White Settlers Wiped Thousands of Miles of Cherokee Trails Off the Map. This Man is Reclaiming Them -- By Walking Each and Every One.
These routes once snaked through the towering woods of Appalachia, before they were lost to history. Lamar Marshall has spent a decade painstakingly mapping them, and their rich history.
Photos by Brent Crane
Lamar Marshall cannot make it over the log. It lays across a small creek somewhere in the Nantahala National Forest outside Cowee, western North Carolina, as a bridge. His problem is a bruised knee, caused by a bang against his home firewood cord. Standing in front of the thick trunk, seeking another way across, he explains that while this particular log was not laid by ancient Cherokees, it does resemble the way they would fell logs to get across creeks like this. “They called ‘em racoon bridges,” he explains. If anyone would know this, it’s Marshall.
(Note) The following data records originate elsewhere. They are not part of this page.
-- ==== Sys2Proof/Machine/Core.lean ====
section
/-! DEFINITION. The machine as the host's interface takes it. -/

def Sys2Proof.core : Host.Core :=
  { State := Sys2Proof.Machine.State
    Fault := Sys2Proof.Machine.Fault
    Refusal := Sys2Proof.Machine.Refusal
    step := Sys2Proof.Machine.step
    reset := Sys2Proof.Machine.State.reset }
end

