/-- A byte of FB that the command may not write is left as it was. -/
theorem bodyOf_fbByte {i : Instr} {j : Nat} (s : State) (hj : ¬mayWriteFb i j) : (bodyOf i s).fbByte j = s.fbByte j := by
  cases i with
  | init | rotate | clear => all_goals exact absurd trivial hj
  | nop | encEndlen => all_goals rfl
  | close => simp only [bodyOf]; rw [releaseTransport_eq_with]; rfl
  | setPixel idx red green blue =>
    obtain ⟨hb, hg, hr⟩ : j ≠ channelOffset idx.toNat chBlue ∧ j ≠ channelOffset idx.toNat chGreen ∧
      j ≠ channelOffset idx.toNat chRed := by simpa [mayWriteFb] using hj
    simp only [bodyOf]
    split
    · simp [State.fbByte, writeColour, hb, hg, hr]
    · rfl
  | setBrightness idx bri =>
    simp only [bodyOf]
    split
    · rfl
    split
    · exact read_write_other _ _ _ _ hj
    · rfl
  | getPixel | showFrame | encPrefix => all_goals simp only [bodyOf]; split <;> rfl
  | syncUp | syncDown => all_goals simp only [bodyOf, startSync]; split <;> rfl

/-! ### The whole first step -/

/-- A property of the checks' failure and of the body is one of the command's first step. -/
theorem exec_induct {P : State → Prop} {i : Instr} {s t : State} (h : exec i s = .next t)
    (failed : ∀ c info, P (raise c false info s)) (ran : P (bodyOf i s)) : P t := by
  rcases exec_cases h with ⟨_, rfl⟩ | ⟨_, _, _, rfl⟩ | ⟨_, _, rfl⟩
  · exact failed _ _
  · exact failed _ _
  · exact ran

theorem exec_keepsOutside {i : Instr} {s t : State} (h : exec i s = .next t) : KeepsOutside s t :=
  exec_induct h (fun c info => (keepsPorts_raise c info s).toKeepsOutside) (bodyOf_keepsOutside i s)

theorem exec_keepsConfiguration {i : Instr} {s t : State} (h : exec i s = .next t) (hi : isInit i = false) : KeepsConfiguration s t :=
  exec_induct h (fun c info => (keepsPorts_raise c info s).toKeepsConfiguration) (bodyOf_keepsConfiguration s hi)

theorem exec_keepsPorts {i : Instr} {s t : State} (h : exec i s = .next t) (hi : touchesPorts i = false) : KeepsPorts s t :=
  exec_induct h (fun c info => keepsPorts_raise c info s) (bodyOf_keepsPorts s hi)

theorem exec_rdata {i : Instr} {s t : State} (h : exec i s = .next t) (hi : isQuery i = false) : t.rdata = s.rdata :=
  exec_induct (P := fun u => u.rdata = s.rdata) h (fun _ _ => rfl) (bodyOf_rdata s hi)

theorem exec_fbByte {i : Instr} {s t : State} {j : Nat} (h : exec i s = .next t) (hj : ¬mayWriteFb i j) : t.fbByte j = s.fbByte j :=
  exec_induct (P := fun u => u.fbByte j = s.fbByte j) h (fun _ _ => rfl) (bodyOf_fbByte s hj)

/-- Settles O41, clause by clause from the frames of the bodies. -/
theorem commandsLeaveTheRestUnchanged : Obligations.CommandsLeaveTheRestUnchanged := by
  intro i s t h
  obtain ⟨harg, hcmdL, hargL, hin, hpf, hhost, hmirror, hmark, hovr, hany⟩ := exec_keepsOutside h
  refine ⟨harg, hcmdL, hargL, hin, hpf, hhost, hmirror, hmark, hovr, hany, ?_, ?_, ?_, ?_⟩
  · cases i with
    | init => trivial
    | _ =>
      obtain ⟨_, hmb, hn, hport, hclk, hinit, hdraws⟩ := exec_keepsConfiguration h rfl
      exact ⟨hmb, hn, hport, hclk, hinit, hdraws⟩
  · cases i with
    | getPixel | encPrefix | encEndlen => all_goals trivial
    | _ => exact exec_rdata h rfl
  · cases i with
    | init | close | showFrame => all_goals trivial
    | _ =>
      obtain ⟨_, hports, hopened, hhalt⟩ := exec_keepsPorts h rfl
      exact ⟨hports, hopened, hhalt⟩
  · cases i with
    | init | rotate | clear => all_goals trivial
    | setPixel =>
      intro j hb hg hr
      exact exec_fbByte h fun e => e.elim hb fun e => e.elim hg hr
    | setBrightness => exact fun j hj => exec_fbByte h hj
    | _ => exact fun j => exec_fbByte h id

end Sys2Proof.StateProofs
end

section
/-! The register window (10_state.md R21 to R37, R47, 20_memory.md R62) and reset (R50, 70_reset_and_hazards.md R270, R272). -/

namespace Sys2Proof.StateProofs

open Sys2Proof.Machine Sys2Proof.Safety Sys2Proof.Laws
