-- ==== Sys2Proof/Machine/Operands.lean ====
section
/-!
DEFINITION. Operands of commands: the value of a limb array (00_scope.md R4), the unsigned and signed readings of a
register (10_state.md R23, 41_signed.md R120), and the two result writes. Every command reads and writes E and W through
these.
-/

namespace Sys2Proof.Machine

open Sys2Proof.Config

/-- val(L) = sum over j of L[j] * 2^(64*j) (00_scope.md R4). -/
def limbsVal : List LimbSlot → Nat
  | [] => 0
  | x :: rest => x.limb.toNat + limbBase * limbsVal rest

/-- The `n` limbs of a value, least significant first, all of them written: what a command stores (10_state.md R41). -/
def limbsOf : Nat → Nat → List LimbSlot
  | 0, _ => []
  | n + 1, v => { limb := BitVec.ofNat 64 v, written := true } :: limbsOf n (v / limbBase)

/-- Limb j of a register. Limb slots past its length do not exist (20_memory.md R52); none is asked for
(notes/assumptions/21.md). -/
def LimbReg.limb (r : LimbReg) (j : Nat) : Limb := (r.limbs.getD j { limb := 0, written := false }).limb

/-- Store limb j of a register and mark it written; the other limbs and the sign stay (20_memory.md R55, 10_state.md R41). -/
def LimbReg.setLimb (r : LimbReg) (j : Nat) (v : Limb) : LimbReg :=
  { r with limbs := r.limbs.set j { limb := v, written := true } }

/-- Some limb of the register has not been written since reset (10_state.md R41). -/
def LimbReg.unwritten (r : LimbReg) : Bool := r.limbs.any fun x => !x.written

/-- The unsigned value of a register (00_scope.md R4, R11). -/
def LimbReg.val (r : LimbReg) : Nat := limbsVal r.limbs

/-- The signed value: sign and magnitude; a zero magnitude has value 0 under either sign (41_signed.md R120). -/
def LimbReg.sval (r : LimbReg) : Int := if r.sgn then -(r.val : Int) else (r.val : Int)

/-- N of the instance. -/
def State.n (s : State) : Nat := s.inst.variant.n

/-- M = 2^(64*N) of the instance. -/
def State.radix (s : State) : Nat := s.inst.variant.radix

/-- P of the instance. -/
def State.p (s : State) : Nat := s.inst.variant.p

/-- E[i], read as its value (00_scope.md R12). -/
def State.readE (s : State) (i : Reg) : Nat := (s.e.get i).val

/-- sval(i) (41_signed.md R120). -/
def State.svalE (s : State) (i : Reg) : Int := (s.e.get i).sval

/-- W, read as its value (10_state.md R24). -/
def State.readW (s : State) : Nat := s.w.val

/-- swide (41_signed.md R120). -/
def State.swide (s : State) : Int := s.w.sval

/-- `E[rd] <- v` and `SGN[rd] <- neg`: a command that writes an element register writes every limb of it and its sign bit
(10_state.md R23, R41). Each rule makes v fit N limbs (00_scope.md R11). -/
def State.writeE (s : State) (rd : Reg) (v : Nat) (neg : Bool) : State :=
  { s with e := s.e.set rd { limbs := limbsOf s.n v, sgn := neg } }

/-- `W <- v` and `WSGN <- neg` (10_state.md R24). -/
def State.writeW (s : State) (v : Nat) (neg : Bool) : State :=
  { s with w := { limbs := limbsOf (2 * s.n) v, sgn := neg } }

/-- The element registers a command reads (the operands of its rule in 40_unsigned.md to 43_field.md). -/
def sourcesOf : Instr → List Reg
  | .add _ rs1 rs2 => [rs1, rs2]
  | .sub _ rs1 rs2 => [rs1, rs2]
  | .mulw rs1 rs2 => [rs1, rs2]
  | .cmp rs1 rs2 => [rs1, rs2]
  | .shl1 _ rs1 => [rs1]
  | .shr1 _ rs1 => [rs1]
  | .sadd _ rs1 rs2 => [rs1, rs2]
  | .ssub _ rs1 rs2 => [rs1, rs2]
  | .smulw rs1 rs2 => [rs1, rs2]
  | .sfold _ rs1 => [rs1]
  | .sfoldw _ => []
  | .reduce _ => []
  | .norm _ rs1 _ => [rs1]
  | .fadd _ rs1 rs2 => [rs1, rs2]
  | .fsub _ rs1 rs2 => [rs1, rs2]
  | .fneg _ rs1 => [rs1]
  | .fmul _ rs1 rs2 => [rs1, rs2]
  | .finv _ rs1 => [rs1]
  | .fdiv _ rs1 rs2 => [rs1, rs2]
  | .fpow _ rs1 rs2 => [rs1, rs2]

/-- The element register a command writes, with its sign (10_state.md R23); none for a command that writes W or FLAGS. -/
def destOf : Instr → Option Reg
  | .add rd _ _ => some rd
  | .sub rd _ _ => some rd
  | .mulw _ _ => none
  | .cmp _ _ => none
  | .shl1 rd _ => some rd
  | .shr1 rd _ => some rd
  | .sadd rd _ _ => some rd
  | .ssub rd _ _ => some rd
  | .smulw _ _ => none
  | .sfold rd _ => some rd
  | .sfoldw rd => some rd
  | .reduce rd => some rd
  | .norm rd _ _ => some rd
  | .fadd rd _ _ => some rd
  | .fsub rd _ _ => some rd
  | .fneg rd _ => some rd
  | .fmul rd _ _ => some rd
  | .finv rd _ => some rd
  | .fdiv rd _ _ => some rd
  | .fpow rd _ _ => some rd

/-- REDUCE and SFOLDW read W, no other command does (10_state.md R24). -/
def readsWide (i : Instr) : Bool :=
  match i.op with
  | .reduce => true
  | .sfoldw => true
  | .add | .sub | .mulw | .cmp | .shl1 | .shr1 | .sadd | .ssub | .smulw | .sfold => false
  | .norm | .fadd | .fsub | .fneg | .fmul | .finv | .fdiv | .fpow => false

/-- The command reads a register with an unwritten limb (10_state.md R41). -/
def State.readsUnwritten (s : State) (i : Instr) : Bool :=
  ((sourcesOf i).any fun r => (s.e.get r).unwritten) || (readsWide i && s.w.unwritten)

end Sys2Proof.Machine
end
The former land surveyor, electrical engineer, and Alabamian anti-logging activist (in that order), is the world’s foremost expert on ancient Cherokee trails. At 68 he’s stocky, with a soft, even face, like a meatier Billy Bob Thornton, and long eyelashes. He speaks softly, with a southern drawl. In this forest, on a warm late-winter day, he wears spectacles and a hearing aid, but also a camo jacket and pants, a wais…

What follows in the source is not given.